### What needs to be done
Once the line containing "The mode digits" is found in the records below, return it and each following line exactly, up to and including the line containing "match decode Params.default.extraDigits", and nothing else.

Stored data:
-- -- --

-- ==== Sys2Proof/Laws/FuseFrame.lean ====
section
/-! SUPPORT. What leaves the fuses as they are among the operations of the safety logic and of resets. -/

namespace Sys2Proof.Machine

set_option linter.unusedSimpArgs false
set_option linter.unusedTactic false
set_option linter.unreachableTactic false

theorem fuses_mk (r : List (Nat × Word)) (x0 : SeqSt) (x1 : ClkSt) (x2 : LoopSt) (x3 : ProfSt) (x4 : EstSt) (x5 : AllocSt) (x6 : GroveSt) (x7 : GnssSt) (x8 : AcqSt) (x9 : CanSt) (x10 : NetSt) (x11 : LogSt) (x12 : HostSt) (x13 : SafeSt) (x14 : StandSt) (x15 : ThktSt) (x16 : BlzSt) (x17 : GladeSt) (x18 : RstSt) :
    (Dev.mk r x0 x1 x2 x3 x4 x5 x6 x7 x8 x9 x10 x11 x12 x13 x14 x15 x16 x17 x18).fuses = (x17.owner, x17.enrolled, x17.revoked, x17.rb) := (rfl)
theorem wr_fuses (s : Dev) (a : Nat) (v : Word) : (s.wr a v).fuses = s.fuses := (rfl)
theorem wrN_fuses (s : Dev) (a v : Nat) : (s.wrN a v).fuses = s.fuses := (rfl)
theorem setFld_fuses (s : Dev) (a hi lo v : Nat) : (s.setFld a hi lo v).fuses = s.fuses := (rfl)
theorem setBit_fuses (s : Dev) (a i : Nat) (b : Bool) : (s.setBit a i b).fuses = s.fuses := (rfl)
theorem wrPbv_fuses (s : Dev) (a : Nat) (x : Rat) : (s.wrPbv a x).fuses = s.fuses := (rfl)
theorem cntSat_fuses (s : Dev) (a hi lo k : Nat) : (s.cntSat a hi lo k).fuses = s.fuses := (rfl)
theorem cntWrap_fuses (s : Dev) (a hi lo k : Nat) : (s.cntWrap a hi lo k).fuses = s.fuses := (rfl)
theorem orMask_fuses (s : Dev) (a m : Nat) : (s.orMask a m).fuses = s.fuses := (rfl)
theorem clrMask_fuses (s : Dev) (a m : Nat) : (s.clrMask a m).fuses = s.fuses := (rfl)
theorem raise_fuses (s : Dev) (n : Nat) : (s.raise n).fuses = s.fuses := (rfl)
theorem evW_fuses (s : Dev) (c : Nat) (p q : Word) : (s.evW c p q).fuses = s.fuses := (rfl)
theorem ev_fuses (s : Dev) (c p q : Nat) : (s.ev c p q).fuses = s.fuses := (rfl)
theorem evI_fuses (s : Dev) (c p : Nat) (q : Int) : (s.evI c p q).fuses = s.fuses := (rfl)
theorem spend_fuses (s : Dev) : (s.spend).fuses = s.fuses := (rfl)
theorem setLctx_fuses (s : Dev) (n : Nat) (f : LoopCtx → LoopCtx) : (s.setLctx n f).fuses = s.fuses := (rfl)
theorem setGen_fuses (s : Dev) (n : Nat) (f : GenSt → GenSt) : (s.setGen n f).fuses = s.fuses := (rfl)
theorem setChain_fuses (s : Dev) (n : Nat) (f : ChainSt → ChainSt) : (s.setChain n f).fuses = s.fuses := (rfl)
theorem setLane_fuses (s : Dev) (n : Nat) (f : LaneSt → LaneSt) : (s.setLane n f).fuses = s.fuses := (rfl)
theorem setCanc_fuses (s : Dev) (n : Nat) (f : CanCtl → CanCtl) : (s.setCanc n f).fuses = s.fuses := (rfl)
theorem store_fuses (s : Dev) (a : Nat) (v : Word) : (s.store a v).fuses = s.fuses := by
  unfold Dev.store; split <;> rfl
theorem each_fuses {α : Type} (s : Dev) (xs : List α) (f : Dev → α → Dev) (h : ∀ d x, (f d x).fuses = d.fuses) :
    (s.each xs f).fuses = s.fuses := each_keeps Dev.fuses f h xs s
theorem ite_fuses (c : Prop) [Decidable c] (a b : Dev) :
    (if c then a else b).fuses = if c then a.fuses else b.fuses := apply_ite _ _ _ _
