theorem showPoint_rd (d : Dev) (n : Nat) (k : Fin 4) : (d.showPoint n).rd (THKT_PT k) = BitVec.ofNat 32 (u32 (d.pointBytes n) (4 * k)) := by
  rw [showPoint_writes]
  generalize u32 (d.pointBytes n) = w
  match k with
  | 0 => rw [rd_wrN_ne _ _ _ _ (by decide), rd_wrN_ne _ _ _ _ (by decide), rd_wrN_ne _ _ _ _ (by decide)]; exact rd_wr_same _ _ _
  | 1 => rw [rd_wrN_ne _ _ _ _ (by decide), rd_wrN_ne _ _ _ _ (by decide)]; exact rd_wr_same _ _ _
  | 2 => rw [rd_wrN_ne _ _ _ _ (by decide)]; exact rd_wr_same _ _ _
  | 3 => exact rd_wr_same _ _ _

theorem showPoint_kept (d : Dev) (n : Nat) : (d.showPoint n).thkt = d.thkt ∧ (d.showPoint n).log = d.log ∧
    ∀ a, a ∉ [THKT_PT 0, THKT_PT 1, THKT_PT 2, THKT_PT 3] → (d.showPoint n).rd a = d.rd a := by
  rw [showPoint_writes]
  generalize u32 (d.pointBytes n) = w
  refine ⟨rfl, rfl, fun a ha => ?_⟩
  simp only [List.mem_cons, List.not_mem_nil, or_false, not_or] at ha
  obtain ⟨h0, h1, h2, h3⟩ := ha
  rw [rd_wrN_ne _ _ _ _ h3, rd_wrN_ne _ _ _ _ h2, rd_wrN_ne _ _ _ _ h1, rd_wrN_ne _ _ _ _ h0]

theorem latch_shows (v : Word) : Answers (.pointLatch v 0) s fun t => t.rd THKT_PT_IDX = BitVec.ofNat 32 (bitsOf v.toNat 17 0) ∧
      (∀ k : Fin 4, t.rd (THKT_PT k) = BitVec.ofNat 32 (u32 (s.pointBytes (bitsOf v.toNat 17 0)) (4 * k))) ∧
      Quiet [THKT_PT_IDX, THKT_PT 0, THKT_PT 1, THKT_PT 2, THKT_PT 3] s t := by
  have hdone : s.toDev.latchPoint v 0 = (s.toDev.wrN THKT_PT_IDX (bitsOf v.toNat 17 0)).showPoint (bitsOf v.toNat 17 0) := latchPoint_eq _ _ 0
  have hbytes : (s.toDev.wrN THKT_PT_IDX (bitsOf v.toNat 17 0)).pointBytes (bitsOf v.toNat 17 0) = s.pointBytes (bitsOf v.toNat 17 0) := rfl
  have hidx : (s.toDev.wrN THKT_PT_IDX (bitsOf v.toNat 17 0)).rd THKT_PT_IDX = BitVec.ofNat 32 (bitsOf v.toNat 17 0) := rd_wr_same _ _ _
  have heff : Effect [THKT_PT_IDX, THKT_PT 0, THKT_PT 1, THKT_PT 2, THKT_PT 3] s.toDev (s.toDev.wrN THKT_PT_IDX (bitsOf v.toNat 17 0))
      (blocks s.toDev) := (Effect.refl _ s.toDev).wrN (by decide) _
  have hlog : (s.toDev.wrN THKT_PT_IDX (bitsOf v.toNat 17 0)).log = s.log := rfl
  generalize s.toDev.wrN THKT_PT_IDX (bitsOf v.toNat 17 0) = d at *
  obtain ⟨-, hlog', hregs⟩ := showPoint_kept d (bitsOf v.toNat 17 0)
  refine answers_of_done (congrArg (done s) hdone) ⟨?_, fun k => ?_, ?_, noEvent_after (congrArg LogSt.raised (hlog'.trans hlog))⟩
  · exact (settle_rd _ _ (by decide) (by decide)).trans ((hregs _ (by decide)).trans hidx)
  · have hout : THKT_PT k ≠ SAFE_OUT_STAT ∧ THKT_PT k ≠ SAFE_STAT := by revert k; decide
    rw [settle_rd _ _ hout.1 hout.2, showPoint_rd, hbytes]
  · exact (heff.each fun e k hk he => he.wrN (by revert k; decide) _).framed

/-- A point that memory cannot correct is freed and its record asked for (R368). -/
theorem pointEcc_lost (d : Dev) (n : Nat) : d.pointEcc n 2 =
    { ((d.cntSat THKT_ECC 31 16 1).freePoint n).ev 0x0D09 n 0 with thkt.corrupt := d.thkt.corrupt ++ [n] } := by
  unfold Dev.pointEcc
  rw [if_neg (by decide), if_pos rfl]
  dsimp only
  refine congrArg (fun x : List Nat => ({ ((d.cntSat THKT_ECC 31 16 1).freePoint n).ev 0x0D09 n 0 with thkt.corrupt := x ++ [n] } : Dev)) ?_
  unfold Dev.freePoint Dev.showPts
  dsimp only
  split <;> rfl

-- -- --

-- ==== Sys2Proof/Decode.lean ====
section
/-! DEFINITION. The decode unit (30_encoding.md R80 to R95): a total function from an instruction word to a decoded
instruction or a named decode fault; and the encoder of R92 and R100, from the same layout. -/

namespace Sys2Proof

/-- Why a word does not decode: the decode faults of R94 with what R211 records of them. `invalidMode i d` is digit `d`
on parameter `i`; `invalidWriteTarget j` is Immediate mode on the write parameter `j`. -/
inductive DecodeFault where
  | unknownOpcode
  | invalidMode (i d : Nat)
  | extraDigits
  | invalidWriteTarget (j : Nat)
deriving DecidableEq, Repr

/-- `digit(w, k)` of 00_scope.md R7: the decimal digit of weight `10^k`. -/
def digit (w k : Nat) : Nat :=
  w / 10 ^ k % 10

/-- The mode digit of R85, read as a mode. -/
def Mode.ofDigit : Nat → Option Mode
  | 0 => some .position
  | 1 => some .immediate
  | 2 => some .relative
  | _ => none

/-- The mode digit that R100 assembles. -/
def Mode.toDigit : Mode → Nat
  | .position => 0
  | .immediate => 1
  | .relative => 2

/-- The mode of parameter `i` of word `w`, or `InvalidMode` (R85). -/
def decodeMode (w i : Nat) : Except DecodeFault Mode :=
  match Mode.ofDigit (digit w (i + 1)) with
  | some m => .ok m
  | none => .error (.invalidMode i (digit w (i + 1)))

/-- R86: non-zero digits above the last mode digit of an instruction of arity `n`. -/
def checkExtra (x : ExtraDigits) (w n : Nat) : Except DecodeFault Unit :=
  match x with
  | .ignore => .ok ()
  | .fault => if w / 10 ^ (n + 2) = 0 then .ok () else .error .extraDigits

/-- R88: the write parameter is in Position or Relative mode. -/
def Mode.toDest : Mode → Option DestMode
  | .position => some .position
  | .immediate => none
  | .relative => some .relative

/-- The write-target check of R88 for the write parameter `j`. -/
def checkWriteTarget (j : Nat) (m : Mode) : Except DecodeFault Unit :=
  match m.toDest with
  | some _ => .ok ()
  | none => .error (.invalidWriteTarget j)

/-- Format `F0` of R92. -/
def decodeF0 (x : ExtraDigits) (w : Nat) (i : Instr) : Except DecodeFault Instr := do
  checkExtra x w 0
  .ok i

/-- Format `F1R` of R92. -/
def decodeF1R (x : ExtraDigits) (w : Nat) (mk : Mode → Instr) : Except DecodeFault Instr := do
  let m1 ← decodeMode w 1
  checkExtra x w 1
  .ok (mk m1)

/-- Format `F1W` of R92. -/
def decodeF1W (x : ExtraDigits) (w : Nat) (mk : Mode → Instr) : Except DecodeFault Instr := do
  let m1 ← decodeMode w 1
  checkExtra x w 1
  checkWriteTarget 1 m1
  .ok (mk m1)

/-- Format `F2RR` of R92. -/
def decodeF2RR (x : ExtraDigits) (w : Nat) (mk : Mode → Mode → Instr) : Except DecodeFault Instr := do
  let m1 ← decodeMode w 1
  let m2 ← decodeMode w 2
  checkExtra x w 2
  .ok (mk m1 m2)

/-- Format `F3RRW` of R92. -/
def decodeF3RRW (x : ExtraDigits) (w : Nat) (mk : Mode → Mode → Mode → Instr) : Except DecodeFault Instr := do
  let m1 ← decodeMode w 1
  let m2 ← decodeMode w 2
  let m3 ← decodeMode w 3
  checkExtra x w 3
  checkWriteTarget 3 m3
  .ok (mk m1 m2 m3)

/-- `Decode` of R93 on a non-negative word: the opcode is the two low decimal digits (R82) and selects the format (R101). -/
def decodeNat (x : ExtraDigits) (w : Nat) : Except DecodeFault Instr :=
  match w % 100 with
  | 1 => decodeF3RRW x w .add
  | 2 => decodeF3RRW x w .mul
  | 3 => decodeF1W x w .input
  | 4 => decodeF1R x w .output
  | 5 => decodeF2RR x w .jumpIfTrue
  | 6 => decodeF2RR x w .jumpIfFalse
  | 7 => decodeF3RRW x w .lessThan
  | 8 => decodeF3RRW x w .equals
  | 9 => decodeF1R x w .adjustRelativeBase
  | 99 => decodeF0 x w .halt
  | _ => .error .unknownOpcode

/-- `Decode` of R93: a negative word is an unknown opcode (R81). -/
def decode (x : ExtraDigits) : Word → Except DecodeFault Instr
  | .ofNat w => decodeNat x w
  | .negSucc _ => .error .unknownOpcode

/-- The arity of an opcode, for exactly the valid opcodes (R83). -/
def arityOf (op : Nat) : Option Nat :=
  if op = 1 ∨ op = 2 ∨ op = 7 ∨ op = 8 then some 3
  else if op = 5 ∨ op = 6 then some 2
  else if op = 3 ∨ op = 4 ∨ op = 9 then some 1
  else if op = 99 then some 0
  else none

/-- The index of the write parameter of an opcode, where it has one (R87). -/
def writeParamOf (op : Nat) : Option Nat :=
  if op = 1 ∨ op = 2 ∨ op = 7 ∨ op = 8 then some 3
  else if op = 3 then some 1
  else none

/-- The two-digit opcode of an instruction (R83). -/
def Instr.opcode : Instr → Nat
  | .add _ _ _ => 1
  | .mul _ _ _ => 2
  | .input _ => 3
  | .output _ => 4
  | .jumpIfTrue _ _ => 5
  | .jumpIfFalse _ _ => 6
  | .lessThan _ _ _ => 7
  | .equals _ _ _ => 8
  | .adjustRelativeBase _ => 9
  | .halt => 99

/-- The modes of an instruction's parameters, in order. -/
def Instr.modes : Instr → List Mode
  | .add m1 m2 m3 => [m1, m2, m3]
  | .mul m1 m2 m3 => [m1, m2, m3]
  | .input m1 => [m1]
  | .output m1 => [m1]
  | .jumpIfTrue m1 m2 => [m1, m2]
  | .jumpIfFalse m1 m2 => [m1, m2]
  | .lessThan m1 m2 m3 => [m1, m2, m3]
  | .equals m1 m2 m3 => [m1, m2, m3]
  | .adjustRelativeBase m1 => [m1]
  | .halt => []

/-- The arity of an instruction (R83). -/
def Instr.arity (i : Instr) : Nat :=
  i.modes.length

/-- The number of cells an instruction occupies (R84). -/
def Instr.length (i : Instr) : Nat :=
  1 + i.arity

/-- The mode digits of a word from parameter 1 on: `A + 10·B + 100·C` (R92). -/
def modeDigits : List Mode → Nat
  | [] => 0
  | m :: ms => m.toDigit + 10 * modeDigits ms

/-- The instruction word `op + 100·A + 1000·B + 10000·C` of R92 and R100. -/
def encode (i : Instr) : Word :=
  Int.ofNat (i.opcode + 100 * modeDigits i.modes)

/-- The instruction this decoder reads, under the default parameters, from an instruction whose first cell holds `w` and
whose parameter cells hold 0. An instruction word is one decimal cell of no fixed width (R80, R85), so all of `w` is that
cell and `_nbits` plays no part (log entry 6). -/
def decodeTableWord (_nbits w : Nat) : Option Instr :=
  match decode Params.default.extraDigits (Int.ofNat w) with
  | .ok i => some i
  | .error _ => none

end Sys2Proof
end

-- -- --

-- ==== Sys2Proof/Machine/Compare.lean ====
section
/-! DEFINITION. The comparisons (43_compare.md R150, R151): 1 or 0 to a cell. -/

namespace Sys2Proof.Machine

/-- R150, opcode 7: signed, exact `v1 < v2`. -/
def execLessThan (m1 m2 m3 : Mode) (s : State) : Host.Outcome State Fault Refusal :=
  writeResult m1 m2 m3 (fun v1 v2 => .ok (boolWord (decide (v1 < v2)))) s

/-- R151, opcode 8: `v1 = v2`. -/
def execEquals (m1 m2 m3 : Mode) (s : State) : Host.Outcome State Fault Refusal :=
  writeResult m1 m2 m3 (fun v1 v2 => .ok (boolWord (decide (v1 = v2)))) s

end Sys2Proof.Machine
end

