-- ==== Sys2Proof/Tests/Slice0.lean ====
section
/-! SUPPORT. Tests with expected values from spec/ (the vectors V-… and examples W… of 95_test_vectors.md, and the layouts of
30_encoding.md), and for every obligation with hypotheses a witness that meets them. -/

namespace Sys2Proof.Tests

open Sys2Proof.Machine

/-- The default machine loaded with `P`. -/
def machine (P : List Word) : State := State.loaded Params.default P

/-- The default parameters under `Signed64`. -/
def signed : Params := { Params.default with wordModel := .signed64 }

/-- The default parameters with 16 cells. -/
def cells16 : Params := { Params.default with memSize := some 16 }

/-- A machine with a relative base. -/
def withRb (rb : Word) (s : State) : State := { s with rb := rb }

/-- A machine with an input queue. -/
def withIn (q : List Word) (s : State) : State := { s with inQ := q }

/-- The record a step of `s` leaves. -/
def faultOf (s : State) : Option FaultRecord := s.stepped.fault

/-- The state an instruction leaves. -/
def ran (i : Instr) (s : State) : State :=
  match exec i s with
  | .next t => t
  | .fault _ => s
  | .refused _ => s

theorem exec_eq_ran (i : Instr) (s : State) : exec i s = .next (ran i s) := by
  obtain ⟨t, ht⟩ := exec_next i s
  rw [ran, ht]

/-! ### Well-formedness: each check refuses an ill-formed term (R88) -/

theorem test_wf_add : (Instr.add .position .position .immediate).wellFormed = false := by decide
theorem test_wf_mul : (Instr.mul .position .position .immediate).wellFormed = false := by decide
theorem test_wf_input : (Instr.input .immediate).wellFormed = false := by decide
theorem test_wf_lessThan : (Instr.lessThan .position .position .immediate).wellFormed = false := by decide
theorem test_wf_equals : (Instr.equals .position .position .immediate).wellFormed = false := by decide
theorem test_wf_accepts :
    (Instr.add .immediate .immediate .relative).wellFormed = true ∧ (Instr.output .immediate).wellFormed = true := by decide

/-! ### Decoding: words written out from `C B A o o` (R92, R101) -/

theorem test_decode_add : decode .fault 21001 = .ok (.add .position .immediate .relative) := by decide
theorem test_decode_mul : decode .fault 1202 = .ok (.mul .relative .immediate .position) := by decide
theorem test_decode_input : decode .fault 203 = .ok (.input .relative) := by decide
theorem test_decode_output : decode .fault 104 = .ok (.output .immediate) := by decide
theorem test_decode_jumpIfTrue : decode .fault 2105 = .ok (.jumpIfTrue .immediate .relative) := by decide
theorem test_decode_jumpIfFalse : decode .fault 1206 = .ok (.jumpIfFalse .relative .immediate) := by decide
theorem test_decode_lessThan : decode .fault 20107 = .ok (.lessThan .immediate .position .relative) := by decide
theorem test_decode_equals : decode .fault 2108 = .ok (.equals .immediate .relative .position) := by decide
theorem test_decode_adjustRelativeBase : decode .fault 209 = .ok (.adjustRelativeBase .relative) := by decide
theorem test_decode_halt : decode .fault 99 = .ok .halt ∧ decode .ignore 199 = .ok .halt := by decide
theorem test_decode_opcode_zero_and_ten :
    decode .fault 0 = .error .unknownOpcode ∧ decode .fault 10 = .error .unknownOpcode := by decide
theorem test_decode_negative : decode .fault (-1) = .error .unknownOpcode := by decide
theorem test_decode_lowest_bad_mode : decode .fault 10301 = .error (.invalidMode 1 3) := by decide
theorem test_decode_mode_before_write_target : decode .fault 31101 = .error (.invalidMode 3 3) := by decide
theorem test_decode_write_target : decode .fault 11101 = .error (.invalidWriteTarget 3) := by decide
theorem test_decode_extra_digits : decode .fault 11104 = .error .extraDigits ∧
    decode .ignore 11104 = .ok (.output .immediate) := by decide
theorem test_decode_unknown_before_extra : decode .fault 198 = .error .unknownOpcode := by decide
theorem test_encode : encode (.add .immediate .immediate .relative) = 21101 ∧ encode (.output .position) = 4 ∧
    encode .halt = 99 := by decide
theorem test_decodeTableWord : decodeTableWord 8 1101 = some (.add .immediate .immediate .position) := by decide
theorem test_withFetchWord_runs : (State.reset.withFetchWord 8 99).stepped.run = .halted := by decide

-- -- --

### Completed exercise
/-- The mode digits of a word from parameter 1 on: `A + 10·B + 100·C` (R92). -/
def modeDigits : List Mode → Nat
  | [] => 0
  | m :: ms => m.toDigit + 10 * modeDigits ms

/-- The instruction word `op + 100·A + 1000·B + 10000·C` of R92 and R100. -/
def encode (i : Instr) : Word :=
  Int.ofNat (i.opcode + 100 * modeDigits i.modes)

/-- The instruction this decoder reads, under the default parameters, from an instruction whose first cell holds `w` and
whose parameter cells hold 0. An instruction word is one decimal cell of no fixed width (R80, R85), so all of `w` is that
cell and `_nbits` plays no part (log entry 6). -/
def decodeTableWord (_nbits w : Nat) : Option Instr :=
  match decode Params.default.extraDigits (Int.ofNat w) with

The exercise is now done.